[Collected data entries]
↓↓↓

-- ==== Sys2Proof/Laws/Curve.lean ====
section
/-! SUPPORT. The field modulo `P`: square-and-multiply computes the power, `P` is prime, so the power of 42_secp256k1.md
rule R163 is the inverse; and the ranges of the field functions. -/

namespace Sys2Proof.Machine

/-! ### Powers -/

/-- Square-and-multiply is the power, when the fuel covers the exponent's bits. -/
theorem powMod_eq (m f b e : Nat) (h : e < 2 ^ f) : powMod m f b e = b ^ e % m := by
  induction f generalizing b e with
  | zero =>
    obtain rfl : e = 0 := by simpa using h
    rfl
  | succ f ih =>
    have h2 : e / 2 < 2 ^ f := by rw [pow_succ] at h; omega
    have key : (b * b % m) ^ (e / 2) % m = b ^ (2 * (e / 2)) % m := by
      rw [← Nat.pow_mod, pow_mul, pow_two]
    rw [powMod, ih _ _ h2, key]
    split
    · subst_vars; rfl
    · split
      · conv_rhs => rw [show e = 2 * (e / 2) + 1 by omega, pow_succ, Nat.mul_comm]
        rw [Nat.mul_mod, Nat.mod_mod, ← Nat.mul_mod]
      · conv_rhs => rw [show e = 2 * (e / 2) by omega]

/-! ### `P` is prime -/

/-- Pocklington's criterion with one prime factor `q` of `n − 1` above the square root of `n`. -/
theorem prime_of_pocklington {n q m a : Nat} (hq : q.Prime) (hn : n - 1 = q * m) (hbig : n < q * q) (h1 : 1 < n)
    (hpow : a ^ (n - 1) % n = 1) (hco : Nat.gcd (a ^ m % n + (n - 1)) n = 1) : n.Prime := by
  by_contra hnp
  have hr : (n.minFac).Prime := Nat.minFac_prime (by omega)
  have hle : n.minFac ^ 2 ≤ n := Nat.minFac_sq_le_self (by omega) hnp
  have hdvd : n.minFac ∣ n := Nat.minFac_dvd n
  generalize n.minFac = r at *
  have : Fact r.Prime := ⟨hr⟩
  have hcast : ∀ x y : Nat, x % n = y % n → (x : ZMod r) = y := fun x y h =>
    (ZMod.natCast_eq_natCast_iff x y r).2 (Nat.ModEq.of_dvd hdvd h)
  have hone : (a : ZMod r) ^ (n - 1) = 1 := by
    have := hcast (a ^ (n - 1)) 1 (by rw [hpow, Nat.mod_eq_of_lt h1])
    simpa using this
  have hm : ¬ orderOf (a : ZMod r) ∣ m := by
    intro hd
    have hp : (a : ZMod r) ^ m = 1 := orderOf_dvd_iff_pow_eq_one.1 hd
    have hz : ((a ^ m % n + (n - 1) : Nat) : ZMod r) = 0 := by
      have e1 : ((a ^ m % n : Nat) : ZMod r) = 1 := by
        rw [hcast (a ^ m % n) (a ^ m) (Nat.mod_mod _ _)]
        simpa using hp
      have e2 : ((n : Nat) : ZMod r) = 0 := (ZMod.natCast_eq_zero_iff n r).2 hdvd
      rw [Nat.cast_add, e1, Nat.cast_sub (by omega), e2]
      simp
    have : r ∣ 1 := hco ▸ Nat.dvd_gcd ((ZMod.natCast_eq_zero_iff _ r).1 hz) hdvd
    exact hr.one_lt.ne' (Nat.dvd_one.1 this)
  have hqd : q ∣ orderOf (a : ZMod r) := by
    by_contra hnd
    have hc : Nat.Coprime (orderOf (a : ZMod r)) q := ((Nat.Prime.coprime_iff_not_dvd hq).2 hnd).symm
    exact hm (hc.dvd_of_dvd_mul_left (hn ▸ orderOf_dvd_of_pow_eq_one hone))
  have hne : (a : ZMod r) ≠ 0 := by
    intro h0
    rw [h0, zero_pow (by omega)] at hone
    exact zero_ne_one hone
  have hlt : q ≤ r - 1 := Nat.le_of_dvd (by have := hr.one_lt; omega) (hqd.trans (ZMod.orderOf_dvd_card_sub_one hne))
  have : q < r := by have := hr.one_lt; omega
  nlinarith

/-- The largest prime factor of `primeQ − 1`. -/
def primeG : Nat := 255515944373312847190720520512484175977

/-- The largest prime factor of `P − 1`. -/
def primeQ : Nat := 205115282021455665897114700593932402728804164701536103180137503955397371

/-- A power in `ZMod n` is 1 exactly when square-and-multiply gives 1. -/
theorem pow_eq_one_iff {n a e : Nat} (hn : 1 < n) (he : e < 2 ^ 256) : ((a : ZMod n) ^ e = 1) ↔ powMod n 256 a e = 1 := by
  rw [powMod_eq _ _ _ _ he, ← Nat.cast_pow, ← Nat.cast_one, ZMod.natCast_eq_natCast_iff, Nat.ModEq,
    Nat.mod_eq_of_lt hn]

/-- Lucas' criterion with the prime factors of `n − 1` listed: `a` has the full order. -/
theorem prime_of_lucas {n : Nat} (a : Nat) (fs : List Nat) (hn : 1 < n) (hlt : n < 2 ^ 256) (hprod : n - 1 = fs.prod)
    (hfs : ∀ q ∈ fs, q.Prime) (h1 : powMod n 256 a (n - 1) = 1) (h2 : ∀ q ∈ fs, powMod n 256 a ((n - 1) / q) ≠ 1) :
    n.Prime := by
  refine lucas_primality n ((a : Nat) : ZMod n) ((pow_eq_one_iff hn (by omega)).2 h1) fun q hq hd => ?_
  rw [hprod] at hd
  obtain ⟨r, hr, hqr⟩ := (Prime.dvd_prod_iff hq.prime).1 hd
  obtain rfl := (Nat.prime_dvd_prime_iff_eq hq (hfs r hr)).1 hqr
  exact (pow_eq_one_iff hn ((Nat.div_le_self _ _).trans_lt (by omega))).not.2 (h2 q hr)

theorem primeG_prime : primeG.Prime :=
  prime_of_lucas 3 [2, 2, 2, 7, 7, 11, 1627, 2657, 4423, 41201, 96557, 7240687, 107590001] (by decide) (by decide)
    (by decide +kernel) (by simp only [List.forall_mem_cons]; norm_num) (by decide +kernel) (by decide +kernel)

theorem primeQ_prime : primeQ.Prime := by
  have h1 : powMod primeQ 256 2 (primeQ - 1) = 1 := by decide +kernel
  have h2 : Nat.gcd (powMod primeQ 256 2 802749442992798076634733441528810 + (primeQ - 1)) primeQ = 1 := by
    decide +kernel
  rw [powMod_eq _ _ _ _ (by decide)] at h1 h2
  exact prime_of_pocklington primeG_prime (by decide +kernel) (by decide) (by decide) h1 h2

/-- The field prime is prime (rule R160). -/
theorem primeP_prime : primeP.Prime := by
  have h1 : powMod primeP 256 2 (primeP - 1) = 1 := by decide +kernel
  have h2 : Nat.gcd (powMod primeP 256 2 564522 + (primeP - 1)) primeP = 1 := by decide +kernel
  rw [powMod_eq _ _ _ _ (by decide)] at h1 h2
  exact prime_of_pocklington primeQ_prime (by decide +kernel) (by decide) (by decide) h1 h2

/-! ### `N` is prime -/

theorem prime_297159362677 : Nat.Prime 297159362677 :=
  prime_of_lucas 2 [2, 2, 3, 3, 11, 461, 1627771] (by decide) (by decide) (by decide +kernel)
    (by simp only [List.forall_mem_cons]; norm_num) (by decide +kernel) (by decide +kernel)

theorem prime_545358713 : Nat.Prime 545358713 :=
  prime_of_lucas 5 [2, 2, 2, 41, 59, 28181] (by decide) (by decide) (by decide +kernel)
    (by simp only [List.forall_mem_cons]; norm_num) (by decide +kernel) (by decide +kernel)

/-- The largest prime factor of `primeL − 1`. -/
def primeK : Nat := 29047611873442575647497758179

/-- The three largest prime factors of `N − 1`. -/
def primeL : Nat := 341948486974166000522343609283189

@[inherit_doc primeL] def primeM : Nat := 174723607534414371449

@[inherit_doc primeL] def primeO : Nat := 107361793816595537

theorem primeK_prime : primeK.Prime :=
  prime_of_lucas 2 [2, 293, 305873, 545358713, 297159362677] (by decide) (by decide) (by decide +kernel)
    (by
      simp only [List.forall_mem_cons]
      exact ⟨by norm_num, by norm_num, by norm_num, prime_545358713, prime_297159362677, by simp⟩)
    (by decide +kernel) (by decide +kernel)

theorem primeL_prime : primeL.Prime :=
  prime_of_lucas 2 [2, 2, 3, 3, 3, 109, primeK] (by decide) (by decide) (by decide +kernel)
    (by
      simp only [List.forall_mem_cons]
      exact ⟨by norm_num, by norm_num, by norm_num, by norm_num, by norm_num, by norm_num, primeK_prime, by simp⟩)
    (by decide +kernel) (by decide +kernel)

theorem primeM_prime : primeM.Prime :=
  prime_of_lucas 3 [2, 2, 2, 17, 59, 4051, 120233, 44706919] (by decide) (by decide) (by decide +kernel)
    (by simp only [List.forall_mem_cons]; norm_num) (by decide +kernel) (by decide +kernel)

theorem primeO_prime : primeO.Prime :=
  prime_of_lucas 3 [2, 2, 2, 2, 16699, 85831, 4681609] (by decide) (by decide) (by decide +kernel)
    (by simp only [List.forall_mem_cons]; norm_num) (by decide +kernel) (by decide +kernel)

/-- The group order is prime (rule R160). -/
theorem orderN_prime : orderN.Prime :=
  prime_of_lucas 7 [2, 2, 2, 2, 2, 2, 3, 149, 631, primeO, primeM, primeL] (by decide) (by decide) (by decide +kernel)
    (by
      simp only [List.forall_mem_cons]
      refine ⟨?_, ?_, ?_, ?_, ?_, ?_, ?_, ?_, ?_, primeO_prime, primeM_prime, primeL_prime, by simp⟩ <;> norm_num)
    (by decide +kernel) (by decide +kernel)

/-! ### The field functions -/

theorem primeP_pos : 0 < primeP := by decide

theorem primeP_lt : primeP < 2 ^ 256 := by decide

theorem fadd_lt (a b : Nat) : fadd a b < primeP := Nat.mod_lt _ primeP_pos

theorem fsub_lt (a b : Nat) : fsub a b < primeP := by
  have h0 := Int.emod_nonneg ((a : Int) - b) (b := (primeP : Int)) (by decide)
  have h1 := Int.emod_lt_of_pos ((a : Int) - b) (b := (primeP : Int)) (by decide)
  rw [fsub]; omega

theorem fmul_lt (a b : Nat) : fmul a b < primeP := Nat.mod_lt _ primeP_pos

theorem fneg_lt (a : Nat) : fneg a < primeP := Nat.mod_lt _ primeP_pos

/-- The power of rule R163. -/
theorem finv_eq (a : Nat) : finv a = (a % primeP) ^ (primeP - 2) % primeP := powMod_eq _ _ _ _ (by decide)

theorem finv_lt (a : Nat) : finv a < primeP := by rw [finv_eq]; exact Nat.mod_lt _ primeP_pos

/-- The power of rule R163 is the inverse, for an argument that is not 0 modulo `P`. -/
theorem mul_finv {a : Nat} (h : a % primeP ≠ 0) : a * finv a % primeP = 1 := by
  have : Fact primeP.Prime := ⟨primeP_prime⟩
  have hne : ((a : Nat) : ZMod primeP) ≠ 0 := by
    rw [Ne, ZMod.natCast_eq_zero_iff]; exact fun hd => h (Nat.mod_eq_zero_of_dvd hd)
  have e : ((a * finv a : Nat) : ZMod primeP) = ((1 : Nat) : ZMod primeP) := by
    rw [finv_eq, Nat.cast_mul, ZMod.natCast_mod, Nat.cast_pow, ZMod.natCast_mod, ← pow_succ',
      show primeP - 2 + 1 = primeP - 1 from rfl, ZMod.pow_card_sub_one_eq_one hne, Nat.cast_one]
  rw [ZMod.natCast_eq_natCast_iff, Nat.ModEq] at e
  rw [e]; rfl

theorem fadd_int (a b : Nat) : ((fadd a b : Nat) : Int) = ((a : Int) + b) % primeP := by simp [fadd]

theorem fmul_int (a b : Nat) : ((fmul a b : Nat) : Int) = ((a : Int) * b) % primeP := by simp [fmul]

/-- The difference as an integer (rule R162). -/
theorem fsub_int (a b : Nat) : ((fsub a b : Nat) : Int) = ((a : Int) - b) % primeP := by
  rw [fsub, Int.toNat_of_nonneg (Int.emod_nonneg _ (by decide))]

/-- The negation as an integer (rule R162). -/
theorem fneg_int (a : Nat) : ((fneg a : Nat) : Int) = (-(a : Int)) % primeP := by
  have h : a % primeP ≤ primeP := (Nat.mod_lt _ primeP_pos).le
  have e : (primeP : Int) - (a : Int) % primeP = -(a : Int) + (primeP : Int) * ((a : Int) / primeP + 1) := by
    have := Int.emod_add_mul_ediv (a : Int) primeP
    linarith
  rw [fneg, Int.natCast_emod, Int.natCast_sub h, Int.natCast_emod, e, Int.add_mul_emod_self_left]

/-! ### Points -/

theorem toNat_ofNat_of_lt {v : Nat} (h : v < primeP) : (BitVec.ofNat 256 v).toNat = v := by
  rw [BitVec.toNat_ofNat, Nat.mod_eq_of_lt (h.trans primeP_lt)]

theorem finite_canonical {x y : Nat} (hx : x < primeP) (hy : y < primeP) : (Point.finite x y).canonical = true := by
  simp [Point.canonical, Point.finite, -BitVec.toNat_ofNat, toNat_ofNat_of_lt hx, toNat_ofNat_of_lt hy, hx, hy]

theorem infinity_canonical : Point.infinity.canonical = true := by decide

theorem generator_canonical : Point.generator.canonical = true := by decide

theorem pneg_canonical {p : Point} (h : p.canonical = true) : (pneg p).canonical = true := by
  unfold pneg
  split
  · exact infinity_canonical
  · have hx : p.x.toNat < primeP := by simp [Point.canonical] at h; exact h.1.1
    simp [Point.canonical, -BitVec.toNat_ofNat, toNat_ofNat_of_lt (fneg_lt _), hx, fneg_lt]

theorem chordPoint_canonical (lam x1 y1 x2 : Nat) : (chordPoint lam x1 y1 x2).canonical = true :=
  finite_canonical (fsub_lt _ _) (fsub_lt _ _)

theorem pdbl_canonical (p : Point) : (pdbl p).canonical = true := by
  unfold pdbl
  split
  · exact infinity_canonical
  · split
    · exact infinity_canonical
    · exact chordPoint_canonical _ _ _ _

theorem padd_canonical {p q : Point} (hp : p.canonical = true) (hq : q.canonical = true) :
    (padd p q).canonical = true := by
  unfold padd
  split
  · exact hq
  · split
    · exact hp
    · split
      · split
        · exact infinity_canonical
        · exact pdbl_canonical _
      · exact chordPoint_canonical _ _ _ _

theorem smulLoop_canonical (fuel k : Nat) {r a : Point} (hr : r.canonical = true) (ha : a.canonical = true) :
    (smulLoop fuel k r a).canonical = true := by
  induction fuel generalizing k r a with
  | zero => exact hr
  | succ fuel ih =>
    rw [smulLoop]
    split
    · exact hr
    · refine ih _ ?_ (pdbl_canonical _)
      split
      · exact padd_canonical hr ha
      · exact hr

theorem smul_canonical (k : Nat) {p : Point} (h : p.canonical = true) : (smul k p).canonical = true :=
  smulLoop_canonical _ _ infinity_canonical h

/-- The loop of rule R168 adds the selected doublings. -/
theorem smulLoop_eq (fuel k : Nat) (r a : Point) :
    smulLoop fuel k r a =
      (List.range fuel).foldl (fun acc i => if k.testBit i then padd acc (pdbl^[i] a) else acc) r := by
  induction fuel generalizing k r a with
  | zero => rfl
  | succ fuel ih =>
    rw [smulLoop]
    split
    · subst_vars
      have : ∀ l : List Nat, l.foldl (fun acc i => if Nat.testBit 0 i then padd acc (pdbl^[i] a) else acc) r = r := by
        intro l
        induction l with
        | nil => rfl
        | cons i l ih => rw [List.foldl_cons, Nat.zero_testBit, if_neg (by decide)]; exact ih
      rw [this]
    · rw [ih, List.range_succ_eq_map, List.foldl_cons, List.foldl_map]
      have h0 : k.testBit 0 = decide (k % 2 = 1) := Nat.testBit_zero k
      have hs : ∀ i, k.testBit (i + 1) = (k / 2).testBit i := fun i => Nat.testBit_succ k i
      simp only [h0, hs, Nat.succ_eq_add_one, Function.iterate_succ_apply, Function.iterate_zero, id_eq,
        decide_eq_true_eq]

/-- `smul` is the sum of the selected doublings (rule R168). -/
theorem smul_eq (k : Nat) (p : Point) : smul k p = scalarTimes k p := smulLoop_eq _ _ _ _

end Sys2Proof.Machine
end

↑↑↑

Could you return exactly the lines above from the line with "Nat := 107361793816595537" to the line with "theorem primeL_prime : primeL.Prime", both included, and nothing else?

@[inherit_doc primeL] def primeO : Nat := 107361793816595537

theorem primeK_prime : primeK.Prime :=
  prime_of_lucas 2 [2, 293, 305873, 545358713, 297159362677] (by decide) (by decide) (by decide +kernel)
    (by
      simp only [List.forall_mem_cons]
      exact ⟨by norm_num, by norm_num, by norm_num, prime_545358713, prime_297159362677, by simp⟩)
    (by decide +kernel) (by decide +kernel)

theorem primeL_prime : primeL.Prime :=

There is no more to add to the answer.